Data in this exercise:
-- ==== Sys2Proof/Laws/Memory.lean ====
section
/-!
SUPPORT. The instruction memory: read after write, and the canonical form is kept by every operation.
-/

namespace Sys2Proof.Machine

theorem Memory.read_nil {n : Nat} (p : Nat) : Memory.read ([] : Memory n) p = none := rfl

theorem Memory.read_cons {n : Nat} (q : Nat) (u : BitVec n) (m : Memory n) (p : Nat) :
    Memory.read ((q, u) :: m) p = if q = p then some u else Memory.read m p := rfl

/-- What a write can do: the written position reads as the written word, every other position as before. -/
theorem Memory.read_write {n : Nat} (p : Nat) (v : BitVec n) (m : Memory n) (q : Nat) :
    Memory.read (Memory.write p v m) q = if q = p then some v else Memory.read m q := by
  induction m with
  | nil => simp [Memory.write, Memory.read, eq_comm]
  | cons e m ih =>
    obtain ⟨r, u⟩ := e
    simp only [Memory.write]
    split
    · simp only [Memory.read_cons, eq_comm (a := p)]
    · split
      · subst_vars
        simp only [Memory.read_cons, eq_comm (a := r)]
        split <;> rfl
      · simp only [Memory.read_cons, ih]
        split <;> split <;> simp_all

theorem Memory.wfFrom_write {n : Nat} (size p : Nat) (v : BitVec n) (m : Memory n) (lo : Nat)
    (h : Memory.wfFrom size lo m = true) (hlo : lo ≤ p) (hp : p < size) :
    Memory.wfFrom size lo (Memory.write p v m) = true := by
  induction m generalizing lo with
  | nil => simp [Memory.write, Memory.wfFrom, hlo, hp]
  | cons e m ih =>
    obtain ⟨r, u⟩ := e
    simp only [Memory.wfFrom, Bool.and_eq_true, decide_eq_true_eq] at h
    obtain ⟨⟨hr, hs⟩, hm⟩ := h
    simp only [Memory.write]
    split
    · rename_i hpr
      simp only [Memory.wfFrom, Bool.and_eq_true, decide_eq_true_eq]
      exact ⟨⟨hlo, hp⟩, ⟨by omega, hs⟩, hm⟩
    · split
      · rename_i hpr
        simp only [Memory.wfFrom, Bool.and_eq_true, decide_eq_true_eq]
        exact ⟨⟨hlo, hp⟩, hpr ▸ hm⟩
      · simp only [Memory.wfFrom, Bool.and_eq_true, decide_eq_true_eq]
        exact ⟨⟨hr, hs⟩, ih (r + 1) hm (by omega)⟩

/-- A write within the address space keeps the canonical form. -/
theorem Memory.wf_write {n : Nat} (size p : Nat) (v : BitVec n) (m : Memory n)
    (h : Memory.wf size m = true) (hp : p < size) : Memory.wf size (Memory.write p v m) = true :=
  Memory.wfFrom_write size p v m 0 h (Nat.zero_le p) hp

/-- Reset leaves the instruction memory in canonical form. -/
theorem reset_imem_wf (cfg : Config) : Memory.wf cfg.MAXPROG (CoreState.reset cfg).imem = true := rfl

/-- A canonical memory has nothing at a position below its first entry. -/
theorem Memory.read_lt_of_wfFrom {n : Nat} (size p : Nat) (m : Memory n) (lo : Nat)
    (h : Memory.wfFrom size lo m = true) (hp : p < lo) : Memory.read m p = none := by
  induction m generalizing lo with
  | nil => rfl
  | cons e m ih =>
    obtain ⟨r, u⟩ := e
    simp only [Memory.wfFrom, Bool.and_eq_true, decide_eq_true_eq] at h
    rw [Memory.read_cons, if_neg (by omega)]
    exact ih (r + 1) h.2 (by omega)

/-- Equal reads make equal canonical memories. -/
theorem Memory.ext_of_wfFrom {n : Nat} (size : Nat) (m m' : Memory n) (lo : Nat)
    (h : Memory.wfFrom size lo m = true) (h' : Memory.wfFrom size lo m' = true)
    (hr : ∀ p, Memory.read m p = Memory.read m' p) : m = m' := by
  induction m generalizing m' lo with
  | nil =>
    cases m' with
    | nil => rfl
    | cons e m' => have := hr e.1; simp [Memory.read] at this
  | cons e m ih =>
    obtain ⟨r, u⟩ := e
    simp only [Memory.wfFrom, Bool.and_eq_true, decide_eq_true_eq] at h
    cases m' with
    | nil => have := hr r; simp [Memory.read] at this
    | cons e' m' =>
      obtain ⟨r', u'⟩ := e'
      simp only [Memory.wfFrom, Bool.and_eq_true, decide_eq_true_eq] at h'
      have hrr : r = r' := by
        rcases Nat.lt_trichotomy r r' with hlt | heq | hgt
        · have := hr r
          rw [Memory.read_cons, if_pos rfl, Memory.read_cons, if_neg (by omega),
            Memory.read_lt_of_wfFrom size r m' (r' + 1) h'.2 (by omega)] at this
          cases this
        · exact heq
        · have := hr r'
          rw [Memory.read_cons, if_neg (by omega), Memory.read_lt_of_wfFrom size r' m (r + 1) h.2 (by omega),
            Memory.read_cons, if_pos rfl] at this
          cases this
      subst hrr
      have hu : u = u' := by
        have := hr r
        simpa [Memory.read_cons] using this
      subst hu
      have hm : m = m' := by
        apply ih m' (r + 1) h.2 h'.2
        intro p
        by_cases hp : r = p
        · subst hp
          rw [Memory.read_lt_of_wfFrom size r m (r + 1) h.2 (by omega),
            Memory.read_lt_of_wfFrom size r m' (r + 1) h'.2 (by omega)]
        · have := hr p
          simpa [Memory.read_cons, hp] using this
      rw [hm]

end Sys2Proof.Machine
end

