/-- V-E2: `addi 1 -1 1`. -/
theorem test_decode_addi :
    decodeTableWord 128 0x00000001FFFFFFFF0000000100000001 = some (.addi 1 (-1) 1) ∧
    encode ref (.addi 1 (-1) 1) = BitVec.ofNat _ 0x00000001FFFFFFFF0000000100000001 := by decide

/-- V8: `mulr 0 1 2`. -/
theorem test_decode_mulr :
    decodeTableWord 128 0x00000002000000010000000000000002 = some (.mulr 0 1 2) ∧
    encode ref (.mulr 0 1 2) = BitVec.ofNat _ 0x00000002000000010000000000000002 := by decide

/-- V13: `muli 0 6 3`. -/
theorem test_decode_muli :
    decodeTableWord 128 0x00000003000000060000000000000003 = some (.muli 0 6 3) ∧
    encode ref (.muli 0 6 3) = BitVec.ofNat _ 0x00000003000000060000000000000003 := by decide

/-- V17: `banr 0 1 2`. -/
theorem test_decode_banr :
    decodeTableWord 128 0x00000002000000010000000000000004 = some (.banr 0 1 2) ∧
    encode ref (.banr 0 1 2) = BitVec.ofNat _ 0x00000002000000010000000000000004 := by decide

/-- V20: `bani 0 255 1`. -/
theorem test_decode_bani :
    decodeTableWord 128 0x00000001000000FF0000000000000005 = some (.bani 0 255 1) ∧
    encode ref (.bani 0 255 1) = BitVec.ofNat _ 0x00000001000000FF0000000000000005 := by decide

/-- V24: `borr 0 1 2`. -/
theorem test_decode_borr :
    decodeTableWord 128 0x00000002000000010000000000000006 = some (.borr 0 1 2) ∧
    encode ref (.borr 0 1 2) = BitVec.ofNat _ 0x00000002000000010000000000000006 := by decide

/-- V-E6: `bori 0 -256 3`. -/
theorem test_decode_bori :
    decodeTableWord 128 0x00000003FFFFFF000000000000000007 = some (.bori 0 (-256) 3) ∧
    encode ref (.bori 0 (-256) 3) = BitVec.ofNat _ 0x00000003FFFFFF000000000000000007 := by decide

/-- V30: `setr 3 99 0`. -/
theorem test_decode_setr :
    decodeTableWord 128 0x00000000000000630000000300000008 = some (.setr 3 99 0) ∧
    encode ref (.setr 3 99 0) = BitVec.ofNat _ 0x00000000000000630000000300000008 := by decide

/-- V35: `seti -2147483648 123 0`. -/
theorem test_decode_seti :
    decodeTableWord 128 0x000000000000007B8000000000000009 = some (.seti (-2147483648) 123 0) ∧
    encode ref (.seti (-2147483648) 123 0) = BitVec.ofNat _ 0x000000000000007B8000000000000009 := by decide

/-- V-E5: `gtir -2147483648 5 0`. -/
theorem test_decode_gtir :
    decodeTableWord 128 0x0000000000000005800000000000000A = some (.gtir (-2147483648) 5 0) ∧
    encode ref (.gtir (-2147483648) 5 0) = BitVec.ofNat _ 0x0000000000000005800000000000000A := by decide

/-- V42: `gtri 1 -2147483648 2`. -/
theorem test_decode_gtri :
    decodeTableWord 128 0x0000000280000000000000010000000B = some (.gtri 1 (-2147483648) 2) ∧
    encode ref (.gtri 1 (-2147483648) 2) = BitVec.ofNat _ 0x0000000280000000000000010000000B := by decide

/-- V44: `gtrr 0 1 2`. -/
theorem test_decode_gtrr :
    decodeTableWord 128 0x0000000200000001000000000000000C = some (.gtrr 0 1 2) ∧
    encode ref (.gtrr 0 1 2) = BitVec.ofNat _ 0x0000000200000001000000000000000C := by decide

/-- V48: `eqir -1 3 4`. -/
theorem test_decode_eqir :
    decodeTableWord 128 0x0000000400000003FFFFFFFF0000000D = some (.eqir (-1) 3 4) ∧
    encode ref (.eqir (-1) 3 4) = BitVec.ofNat _ 0x0000000400000003FFFFFFFF0000000D := by decide

/-- V52: `eqri 1 -9 1`. -/
theorem test_decode_eqri :
    decodeTableWord 128 0x00000001FFFFFFF7000000010000000E = some (.eqri 1 (-9) 1) ∧
    encode ref (.eqri 1 (-9) 1) = BitVec.ofNat _ 0x00000001FFFFFFF7000000010000000E := by decide

/-- V-E4: `eqrr 5 4 3`. -/
theorem test_decode_eqrr :
    decodeTableWord 128 0x0000000300000004000000050000000F = some (.eqrr 5 4 3) ∧
    encode ref (.eqrr 5 4 3) = BitVec.ofNat _ 0x0000000300000004000000050000000F := by decide

/-- 95_test_vectors section 3d: `addi 1 -1 1` at W = 64. -/
theorem test_decode_wide :
    (match decode wide (BitVec.ofNat _ 0x0000000000000001FFFFFFFFFFFFFFFF00000000000000010000000000000001) with
      | .ok i => some i
      | .error _ => none) = some (.addi 1 (-1) 1) := by decide

/-- V-F1, V-F2, V-F7: a reserved bit, also before a bad A. V-F3, V-F4, V-F5: a bad A, B, C. -/
theorem test_decode_illegal :
    decodeTableWord 128 0x10 = none ∧ decodeTableWord 128 0x1F = none ∧
    (match decode ref (BitVec.ofNat _ 0x00000000000000000000000900000020) with
      | .ok _ => none
      | .error e => some e) = some Illegal.reservedBits ∧
    decodeTableWord 128 0x00000000000000000000000600000000 = none ∧
    decodeTableWord 128 0x00000000FFFFFFFF0000000000000000 = none ∧
    decodeTableWord 128 0x00000006000000000000000100000009 = none := by decide

/-- 20_memory R65: byte k of a transfer holds bits [8k+7:8k] of V5's word. -/
theorem test_bytes :
    (wordToBytes ref (BitVec.ofNat _ 0x00000001FFFFFFF90000000000000001)).map BitVec.toNat =
      [1, 0, 0, 0, 0, 0, 0, 0, 0xF9, 0xFF, 0xFF, 0xFF, 1, 0, 0, 0] := by decide
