-- ==== Sys2Proof/Machine/Dispatch.lean ====
section
/-! DEFINITION. The opcode dispatcher (40_fetch_decode_dispatch.md R122, R125): one arm per constructor of `Instr`. -/

namespace Sys2Proof.Machine

/-- The effect of one instruction on a state (R122). -/
def exec (i : Instr) (s : State) : Host.Outcome State Fault Refusal :=
  match i with
  | .add rd rs rt => Sys2Proof.Machine.execAdd rd rs rt s
  | .sub rd rs rt => Sys2Proof.Machine.execSub rd rs rt s
  | .addi rt rs imm => Sys2Proof.Machine.execAddi rt rs imm s
  | .lw rt rs offset => Sys2Proof.Machine.execLw rt rs offset s
  | .sw rt rs offset => Sys2Proof.Machine.execSw rt rs offset s
  | .slt rd rs rt => Sys2Proof.Machine.execSlt rd rs rt s
  | .bne rs rt offset => Sys2Proof.Machine.execBne rs rt offset s
  | .j target => Sys2Proof.Machine.execJ target s
  | .jal target => Sys2Proof.Machine.execJal target s
  | .cache code => Sys2Proof.Machine.execCache code s
  | .halt => Sys2Proof.Machine.execHalt s
  | .unknown00 => Sys2Proof.Machine.execUnknown00 s
  | .unknown0C0F op => Sys2Proof.Machine.execUnknown0C0F op s
  | .unknown101F op => Sys2Proof.Machine.execUnknown101F op s
  | .unknown203F op => Sys2Proof.Machine.execUnknown203F op s
  | .unknown407F op => Sys2Proof.Machine.execUnknown407F op s
  | .unknown80FF op => Sys2Proof.Machine.execUnknown80FF op s

end Sys2Proof.Machine
end

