theorem runsAlike_iff (s t : State) : runsAlike s t ↔ ∃ f p, t = { s with fatal := f, program := p } ∧
    s.fatal.isSome = f.isSome ∧ SameMeanings s.program p := by
  constructor
  · intro h
    obtain ⟨regs, pc, running, cacheEnabled, fatal, mem, program⟩ := s
    obtain ⟨rfl, rfl, rfl, rfl, hfatal, rfl, hprogram⟩ := h
    exact ⟨t.fatal, t.program, rfl, hfatal, hprogram⟩
  · rintro ⟨f, p, rfl, hfatal, hprogram⟩
    exact ⟨rfl, rfl, rfl, rfl, hfatal, rfl, hprogram⟩

theorem effect_runsAlike (i : Instr) {s t : State} (h : runsAlike s t) : runsAlike (effect i s) (effect i t) := by
  obtain ⟨f, p, rfl, hfatal, hprogram⟩ := (runsAlike_iff s t).1 h
  obtain ⟨hprogram', hfatal'⟩ := exec_program_fatal (exec_eq i s)
  rw [← hprogram'] at hprogram
  rw [← hfatal'] at hfatal
  refine (runsAlike_iff _ _).2 ⟨f, p, ?_, hfatal, hprogram⟩
  rw [effect_withProgram i { s with fatal := f }, effect_withFatal]

theorem skipUnknown_runsAlike {s t : State} (h : runsAlike s t) : runsAlike (skipUnknown s) (skipUnknown t) :=
  effect_runsAlike .unknown00 h

theorem raiseInvalidOperand_runsAlike {s t : State} (info info' : InvalidInfo) (h : runsAlike s t) :
    runsAlike (raiseInvalidOperand info s) (raiseInvalidOperand info' t) := by
  obtain ⟨f, p, rfl, -, hprogram⟩ := (runsAlike_iff s t).1 h
  exact (runsAlike_iff _ _).2 ⟨some info', p, rfl, rfl, hprogram⟩

/-- The decoded entry is an unknown opcode, of either level. -/
def IsUnknown : Decoded → Prop
  | .instr i => isCore i = false
  | .unknownTag _ => True
  | .invalid _ => False

theorem execDecoded_of_isUnknown {d : Decoded} (s : State) (h : IsUnknown d) : execDecoded d s = .next (skipUnknown s) := by
  cases d with
  | instr i => exact exec_of_not_isCore s h
  | unknownTag tag => rfl
  | invalid info => cases h

/-- The three ways to have the same meaning. -/
theorem sameMeaning_cases {d e : Decoded} (h : sameMeaning d e) :
    (∃ i, d = .instr i ∧ e = .instr i) ∨ (IsUnknown d ∧ IsUnknown e) ∨
    ∃ info info', d = .invalid info ∧ e = .invalid info' := by
  cases d with
  | instr i =>
    cases e with
    | instr k =>
      obtain rfl | hik := h
      · exact .inl ⟨i, rfl, rfl⟩
      · exact .inr (.inl hik)
    | unknownTag tag => exact .inr (.inl ⟨h, trivial⟩)
    | invalid info => cases h
  | unknownTag tag =>
    cases e with
    | instr k => exact .inr (.inl ⟨trivial, h⟩)
    | unknownTag tag' => exact .inr (.inl ⟨trivial, trivial⟩)
    | invalid info => cases h
  | invalid info =>
    cases e with
    | invalid info' => exact .inr (.inr ⟨info, info', rfl, rfl⟩)
    | instr k | unknownTag tag => cases h

theorem execDecoded_runsAlike {d e : Decoded} {s t : State} (hde : sameMeaning d e) (h : runsAlike s t) :
    ∃ u v, execDecoded d s = .next u ∧ execDecoded e t = .next v ∧ runsAlike u v := by
  obtain ⟨i, rfl, rfl⟩ | ⟨hd, he⟩ | ⟨info, info', rfl, rfl⟩ := sameMeaning_cases hde
  · exact ⟨_, _, exec_eq i s, exec_eq i t, effect_runsAlike i h⟩
  · exact ⟨_, _, execDecoded_of_isUnknown s hd, execDecoded_of_isUnknown t he, skipUnknown_runsAlike h⟩
  · exact ⟨_, _, rfl, rfl, raiseInvalidOperand_runsAlike info info' h⟩

theorem exists_getElem?_of_sameMeanings {p q : List Slot} {n : Nat} {d : Slot} (h : SameMeanings p q) (hd : p[n]? = some d) :
    ∃ e, q[n]? = some e ∧ sameMeaning (slotDecode d) (slotDecode e) := by
  induction h generalizing n with
  | nil => cases hd
  | cons hde _ ih =>
    cases n with
    | zero => cases hd; exact ⟨_, rfl, hde⟩
    | succ n => exact ih hd

/-- Machines that run alike fetch entries of the same meaning, or stop for the same reason but for a fatal stop's payload. -/
theorem fetch_runsAlike {s t : State} (h : runsAlike s t) :
    (∃ d e, fetch s = .ok d ∧ fetch t = .ok e ∧ sameMeaning (slotDecode d) (slotDecode e)) ∨
    (∃ info info', fetch s = .error (.fatal info) ∧ fetch t = .error (.fatal info')) ∨
    ∃ f, fetch s = .error f ∧ fetch t = .error f := by
  obtain ⟨f, p, rfl, hfatal, hprogram⟩ := (runsAlike_iff s t).1 h
  have hlen : progLen { s with fatal := f, program := p } = progLen s := congrArg Nat.cast hprogram.length_eq.symm
  cases hs : s.fatal with
  | some info =>
    obtain ⟨info', rfl⟩ := Option.isSome_iff_exists.1 (hfatal.symm.trans (congrArg Option.isSome hs))
    exact .inr (.inl ⟨info, info', (fetch_fatal_iff s info).2 hs, (fetch_fatal_iff _ info').2 rfl⟩)
  | none =>
    obtain rfl : f = none := Option.isNone_iff_eq_none.1 (by simpa [hs] using hfatal)
    cases hf : fetch s with
    | ok d =>
      obtain ⟨⟨-, hrunning, hlo, hhi⟩, hd⟩ := (fetch_ok_iff s d).1 hf
      obtain ⟨e, he, hde⟩ := exists_getElem?_of_sameMeanings hprogram hd
      exact .inl ⟨d, e, rfl, (fetch_ok_iff _ e).2 ⟨⟨rfl, hrunning, hlo, hlen.symm ▸ hhi⟩, he⟩, hde⟩
    | error g =>
      refine .inr (.inr ⟨g, rfl, ?_⟩)
      rw [fetch_error_iff, hs] at hf
      rwa [fetch_error_iff, hlen]

/-- Settles O53: what is fetched has the same meaning, and every arm keeps the relation. -/
theorem runsAlikeStaysAlike : Obligations.RunsAlikeStaysAlike := by
  unfold Obligations.RunsAlikeStaysAlike
  intro s t h
  obtain ⟨d, e, hs, ht, hde⟩ | ⟨info, info', hs, ht⟩ | ⟨f, hs, ht⟩ := fetch_runsAlike h
  · obtain ⟨u, v, hu, hv, huv⟩ := execDecoded_runsAlike hde h
    rw [step_of_fetch hs, step_of_fetch ht, hu, hv]
    exact huv
  · rw [step_of_stopped hs, step_of_stopped ht]
    trivial
  · rw [step_of_stopped hs, step_of_stopped ht]
    cases f with
    | fatal info => trivial
    | haltInstr | pcPastEnd | pcBelowZero => rfl

/-! ## R109: the word that stands for a record -/

/-- A record never decodes to an unknown row of the word level. -/
theorem isCore_of_recordDecode {r : Record} {i : Instr} (h : recordDecode r = .instr i) : isCore i = true := by
  cases ho : opcodeOfTag r.opcode with
  | none => cases (recordDecode_of_opcodeOfTag_none ho).symm.trans h
  | some o =>
    by_cases hlen : r.operands.length = (operandKinds o).length
    · have hans := recordOperands_answers hlen
      unfold AnswersTokens at hans
      split at hans
      · cases (recordDecode_of_operands_error ho hans).symm.trans h
      · obtain ⟨k, hk, hko, -⟩ := hans
        cases (recordDecode_of_operands_ok ho hk).symm.trans h
        exact isCore_of_opcodeOf hko
    · cases (recordDecode_of_operands_error ho (recordOperands_arity hlen)).symm.trans h

theorem sameMeaning_refl (d : Decoded) : sameMeaning d d := by
  cases d with
  | instr i => exact .inl rfl
  | unknownTag tag => trivial
  | invalid info => trivial

theorem assemble_of_instr {r : Record} {i : Instr} (h : recordDecode r = .instr i) : assemble (.record r) = encode i := by
  simp [assemble, h]

theorem assemble_of_unknownTag {r : Record} {tag : Token} (h : recordDecode r = .unknownTag tag) :
    assemble (.record r) = 0 := by
  simp [assemble, h]

theorem assemble_of_invalid {r : Record} {info : InvalidInfo} (h : recordDecode r = .invalid info) :
    assemble (.record r) = invalidWord := by
  simp [assemble, h]

theorem wordDecode_zero : wordDecode 0 = .instr .unknown00 := by decide

theorem wordDecode_invalidWord : wordDecode invalidWord = .invalid .mbz := by decide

What is required:
Your answer should hold only the lines from the one with "r = .invalid" through the end of the listing above, both ends included, written out exactly.

Exercise answer:
theorem assemble_of_invalid {r : Record} {info : InvalidInfo} (h : recordDecode r = .invalid info) :
    assemble (.record r) = invalidWord := by
  simp [assemble, h]

theorem wordDecode_zero : wordDecode 0 = .instr .unknown00 := by decide

theorem wordDecode_invalidWord : wordDecode invalidWord = .invalid .mbz := by decide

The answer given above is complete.